Transcribe only the lines of the listing below from the one holding "(h.uncorr = 0 ∧ h.flagged = false) →" through the one holding "-- frame in (good)", inclusive, without any change.

══ RAW DATA

-- ==== Sys2Proof/Machine/Core.lean ====
section
/-! DEFINITION. The machine as the host runs it. -/

def Sys2Proof.core : Host.Core := { State := Sys2Proof.Machine.State, Fault := Sys2Proof.Machine.Fault, Refusal := Sys2Proof.Machine.Refusal, step := Sys2Proof.Machine.step, reset := Sys2Proof.Machine.State.reset }
end

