/-- Frames received by a Belay port: what a header, a DATA frame and each control frame do, by CRC-64, sequence number and link
state (R360, R364, R365, R366, R367, R372, R374, R379, R380, R381, R383, R385). Where the model chose behind these rules:
log entries 5, 6 (notes/assumptions). -/
def Obligations.BelayReceive : Prop :=
  -- frame in (corrupt)
  (∀ (d : Dev) (p : Nat) (h : FrameHdr) (v : Crc),
        (d.dark = false ∧ d.lnk p ≠ lsDown ∧ d.lnk p ≠ lsParked ∧ h.framed = true) →
        d.frameIn p h v = (d.uncorrIn p h.uncorr).frameVerdict p h v ∧
          ∀ e : Dev, e.frameVerdict p h .corrupt = (((e.updPort p (fun x => { x with good := 0 })).bump F.PRT_LNK_ERRCNT_CRC p).linkError p, false) ∧
            e.frameVerdict p h .stomped = ((e.updPort p (fun x => { x with good := 0 })).bump F.PRT_LNK_ERRCNT2_STOMP p, false)) ∧
  -- frame in (unframed)
  (∀ (d : Dev) (p : Nat) (h : FrameHdr) (v : Crc),
        (d.dark = false ∧ d.lnk p ≠ lsDown ∧ d.lnk p ≠ lsParked ∧ h.framed = false) →
        d.frameIn p h v = ((d.uncorrIn p h.uncorr).framingError p, false)) ∧
  -- frame hdr (verdict)
  (∀ (h : FrameHdr) (body len : Nat),
        (h.uncorr = 0 ∧ h.flagged = false) →
        (h.crc = crc64 h.hdr body len → h.verdict body len = .good) ∧
          (h.crc = ~~~(crc64 h.hdr body len) → h.verdict body len = .stomped) ∧
          (h.crc ≠ crc64 h.hdr body len → h.crc ≠ ~~~(crc64 h.hdr body len) → h.verdict body len = .corrupt)) ∧
  -- frame hdr (uncorr)
  (∀ (h : FrameHdr) (body len : Nat),
        (h.flagged = true ∨ h.uncorr ≠ 0) →
        h.verdict body len = .corrupt) ∧
  -- frame in (good)
  (∀ (d : Dev) (p : Nat) (h : FrameHdr),
        (d.lnk p ≠ lsLock ∧ d.lnk p ≠ lsRelock) →
        d.frameVerdict p h .good = ((d.passed p).headerIn p h, true)) ∧
  -- frame in (lock)
  (∀ (d : Dev) (p : Nat) (h : FrameHdr),
        (d.lnk p = lsLock ∧ 2 ≤ ((d.passed p).portSt p).good) →
        d.frameVerdict p h .good = ((d.passed p).enterInit p, true)) ∧
  -- frame in (relock)
  (∀ (d : Dev) (p : Nat) (h : FrameHdr),
        (d.lnk p = lsRelock ∧ 2 ≤ (((d.passed p).headerIn p h).portSt p).good) →
        d.frameVerdict p h .good = (((d.passed p).headerIn p h).wakeComplete p, true)) ∧
  -- ack in
  (∀ (d : Dev) (p a k first : Nat) (r : RepFrame) (rest : List RepFrame),
        ((d.portSt p).replay = r :: rest ∧ first = (r.seq + 0xFFFFFF) % 2 ^ 24 ∧ k = (a + 2 ^ 24 - first) % 2 ^ 24 ∧ k ≠ 0) →
        ¬ (r :: rest).length < k →
        d.ackIn p a = d.setPort p { d.portSt p with replay := (r :: rest).drop k, replaying := min (d.portSt p).replaying ((r :: rest).drop k).length, replayEnd := if ((r :: rest).drop k).isEmpty then none else some (d.replayStart p) }) ∧
  -- BELAY_DATA_RX (accepted)
  (∀ (s : State) (p : Pid) (fr : DataFrame) (d : Dev),
        (s.dev.dark = false ∧ s.dev.lnk p ≠ lsDown ∧ s.dev.lnk p ≠ lsParked ∧ fr.hdr.framed = true ∧ s.dev.earlyCells p fr = []) →
        (d = (s.dev.frameIn p fr.hdr fr.verdict).1 ∧ d.lnk p ≠ lsLock ∧ d.lnk p ≠ lsDown) →
        (fr.verdict = .good ∧ fr.seq = d.nextRx p) →
        exec (.belayDataRx p fr) s = .next (s.on (((fr.marked.foldl (fun d c => d.cellIn p c) (d.accept p)).reXoff p).fab))) ∧
  -- BELAY_DATA_RX (duplicate)
  (∀ (s : State) (p : Pid) (fr : DataFrame) (d : Dev),
        (s.dev.dark = false ∧ s.dev.lnk p ≠ lsDown ∧ s.dev.lnk p ≠ lsParked ∧ fr.hdr.framed = true ∧ s.dev.earlyCells p fr = []) →
        (d = (s.dev.frameIn p fr.hdr fr.verdict).1 ∧ d.lnk p ≠ lsLock ∧ d.lnk p ≠ lsDown) →
        (fr.verdict = .good ∧ fr.seq ≠ d.nextRx p ∧ serialLt 24 fr.seq (d.nextRx p) = true) →
        exec (.belayDataRx p fr) s = .next (s.on (((d.bump F.PRT_LNK_ERRCNT2_DUP p).ackEvent p).fab))) ∧
  -- BELAY_DATA_RX (gap)
  (∀ (s : State) (p : Pid) (fr : DataFrame) (d : Dev),
        (s.dev.dark = false ∧ s.dev.lnk p ≠ lsDown ∧ s.dev.lnk p ≠ lsParked ∧ fr.hdr.framed = true ∧ s.dev.earlyCells p fr = []) →
        (d = (s.dev.frameIn p fr.hdr fr.verdict).1 ∧ d.lnk p ≠ lsLock ∧ d.lnk p ≠ lsDown) →
        (fr.verdict = .good ∧ fr.seq ≠ d.nextRx p ∧ serialLt 24 fr.seq (d.nextRx p) = false) →
        exec (.belayDataRx p fr) s = .next (s.on (((d.bump F.PRT_LNK_ERRCNT2_GAP p).nakEvent p).fab))) ∧
  -- BELAY_DATA_RX (corrupt)
  (∀ (s : State) (p : Pid) (fr : DataFrame) (d : Dev),
        (s.dev.dark = false ∧ s.dev.lnk p ≠ lsDown ∧ s.dev.lnk p ≠ lsParked ∧ fr.hdr.framed = true ∧ s.dev.earlyCells p fr = []) →
        (d = (s.dev.frameIn p fr.hdr fr.verdict).1 ∧ d.lnk p ≠ lsLock ∧ d.lnk p ≠ lsDown) →
        fr.verdict = .corrupt →
        exec (.belayDataRx p fr) s = .next (s.on ((d.nakEvent p).fab))) ∧
  -- BELAY_DATA_RX (stomped)
  (∀ (s : State) (p : Pid) (fr : DataFrame) (d : Dev),
        (s.dev.dark = false ∧ s.dev.lnk p ≠ lsDown ∧ s.dev.lnk p ≠ lsParked ∧ fr.hdr.framed = true ∧ s.dev.earlyCells p fr = []) →
        (d = (s.dev.frameIn p fr.hdr fr.verdict).1 ∧ d.lnk p ≠ lsLock ∧ d.lnk p ≠ lsDown) →
        fr.verdict = .stomped →
        exec (.belayDataRx p fr) s = .next (s.on d.fab)) ∧
  -- BELAY_DATA_RX (early)
  (∀ (s : State) (p : Pid) (fr : DataFrame) (l : List Cell),
        (s.dev.earlyCells p fr = l ∧ l.isEmpty = false) →
        exec (.belayDataRx p fr) s = .next (s.on (if fr.verdict = .good then (((s.dev.dataIn p fr).ev 8 4 (some p.val) none l.length).cutGood p l).fab else (((s.dev.dataIn p fr).ev 8 4 (some p.val) none l.length).cutBad p l).fab))) ∧
  -- accept
  (∀ (d : Dev) (p : Nat) (e : Dev),
        (e = d.wr F.PRT_LNK_SEQ_NEXT_RX p ((d.nextRx p + 1) % 2 ^ 24) ∧ (e.portSt p).accepted < 31) →
        d.accept p = e.updPort p (fun x => { x with nakRaised := false, accepted := x.accepted + 1, ackAt := some (x.ackAt.getD e.ps) })) ∧
  -- BELAY_IDLE_RX
  (∀ (s : State) (p : Pid) (hdr : FrameHdr),
        exec (.belayIdleRx p hdr) s = .next (s.on ((s.dev.frameIn p hdr (hdr.verdict 0 0)).1.fab))) ∧
  -- BELAY_INIT_RX (valid)
  (∀ (s : State) (p : Pid) (fr : CtlFrame) (d : Dev),
        (s.dev.frameIn p fr.hdr fr.verdict = (d, true) ∧ d.lnk p = lsInit ∧ bitsOf (ctlWord fr.body 0) 0 8 = 1 ∧ bitsOf (ctlWord fr.body 0) 16 8 ≠ 0) →
        exec (.belayInitRx p fr) s = .next (s.on ((d.peerInit p fr).fab))) ∧
  -- BELAY_INIT_RX (invalid)
  (∀ (s : State) (p : Pid) (fr : CtlFrame) (d : Dev),
        (s.dev.frameIn p fr.hdr fr.verdict = (d, true) ∧ d.lnk p = lsInit ∧ bitsOf (ctlWord fr.body 0) 16 8 = 0) →
        exec (.belayInitRx p fr) s = .next (s.on ((d.linkDown p 8).fab))) ∧
  -- BELAY_CREDIT_RX
  (∀ (s : State) (p : Pid) (fr : CtlFrame) (d : Dev),
        (s.dev.frameIn p fr.hdr fr.verdict = (d, true) ∧ d.running p = true) →
        exec (.belayCreditRx p fr) s = .next (s.on ((d.updPort p (fun x => { x with
            limitIn := (List.range 16).foldl (fun t v => Tbl.put v (bitsOf fr.body.toNat (16 * v) 16) t) x.limitIn })).fab))) ∧
  -- BELAY_DISCOVER_RX
  (∀ (s : State) (p : Pid) (fr : CtlFrame) (d : Dev),
        (s.dev.frameIn p fr.hdr fr.verdict = (d, true) ∧ d.running p = true) →
        exec (.belayDiscoverRx p fr) s = .next (s.on ((d.identityIn p (ctlWord fr.body 0)).fab))) ∧
  -- BELAY_TIME_REQ_RX
  (∀ (s : State) (p : Pid) (fr : CtlFrame) (d : Dev),
        s.dev.frameIn p fr.hdr fr.verdict = (d, true) →
        exec (.belayTimeReqRx p fr) s = .next (s.on ((d.answerTime p fr).fab))) ∧
  -- BELAY_TIME_RESP_RX
  (∀ (s : State) (p : Pid) (fr : CtlFrame) (d : Dev) (e : Nat × Nat),
        (s.dev.frameIn p fr.hdr fr.verdict = (d, true) ∧ d.lnk p ≠ lsLock ∧ (d.portSt p).exch.find? (fun e => e.1 == bitsOf fr.body.toNat 8 8) = some e) →
        exec (.belayTimeRespRx p fr) s = .next (s.on ((d.timeAnswer p fr e).fab))) ∧
  -- BELAY_DOWN_RX
  (∀ (s : State) (p : Pid) (fr : CtlFrame) (d : Dev),
        s.dev.frameIn p fr.hdr fr.verdict = (d, true) →
        exec (.belayDownRx p fr) s = .next (s.on ((d.linkDown p 5).fab))) ∧
  -- BELAY_CONTROL_RESERVED
  (∀ (s : State) (p : Pid) (fr : CtlFrame) (d : Dev),
        s.dev.frameIn p fr.hdr fr.verdict = (d, true) →
        exec (.belayControlReserved p fr) s = .next (s.on ((d.bump F.PRT_LNK_DROP_CTRL_UNKNOWN p).fab))) ∧
  -- BELAY_FRAMING_ERROR
  (∀ (s : State) (p : Pid),
        (s.dev.dark = false ∧ s.dev.lnk p ≠ lsDown ∧ s.dev.lnk p ≠ lsParked) →
        exec (.belayFramingError p) s = .next (s.on ((((s.dev.updPort p (fun x => { x with good := 0 })).bump F.PRT_LNK_ERRCNT_FRAMING p).linkError p).fab))) ∧
  -- link error
  (∀ (d : Dev) (p : Nat) (e : Dev),
        e = d.bump F.PRT_LNK_STATE_LEVEL p →
        (e.lnk p ≠ lsUp → d.linkError p = e) ∧ (e.lnk p = lsUp → max 1 (e.rd F.PRT_LNK_ERR_ERR_LIMIT p) ≤ e.rd F.PRT_LNK_STATE_LEVEL p →
            d.linkError p = ((e.setLnk p lsDegraded).updPort p (fun x => { x with
              out := x.out.map (fun c => { c with deg := c.t.cell.cls == 3 }), again := x.again.map (fun c => { c with deg := c.t.cell.cls == 3 }) })).fault 15))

════

**REPLY TO THE EXERCISE**
        (h.uncorr = 0 ∧ h.flagged = false) →
        (h.crc = crc64 h.hdr body len → h.verdict body len = .good) ∧
          (h.crc = ~~~(crc64 h.hdr body len) → h.verdict body len = .stomped) ∧
          (h.crc ≠ crc64 h.hdr body len → h.crc ≠ ~~~(crc64 h.hdr body len) → h.verdict body len = .corrupt)) ∧
  -- frame hdr (uncorr)
  (∀ (h : FrameHdr) (body len : Nat),
        (h.flagged = true ∨ h.uncorr ≠ 0) →
        h.verdict body len = .corrupt) ∧
  -- frame in (good)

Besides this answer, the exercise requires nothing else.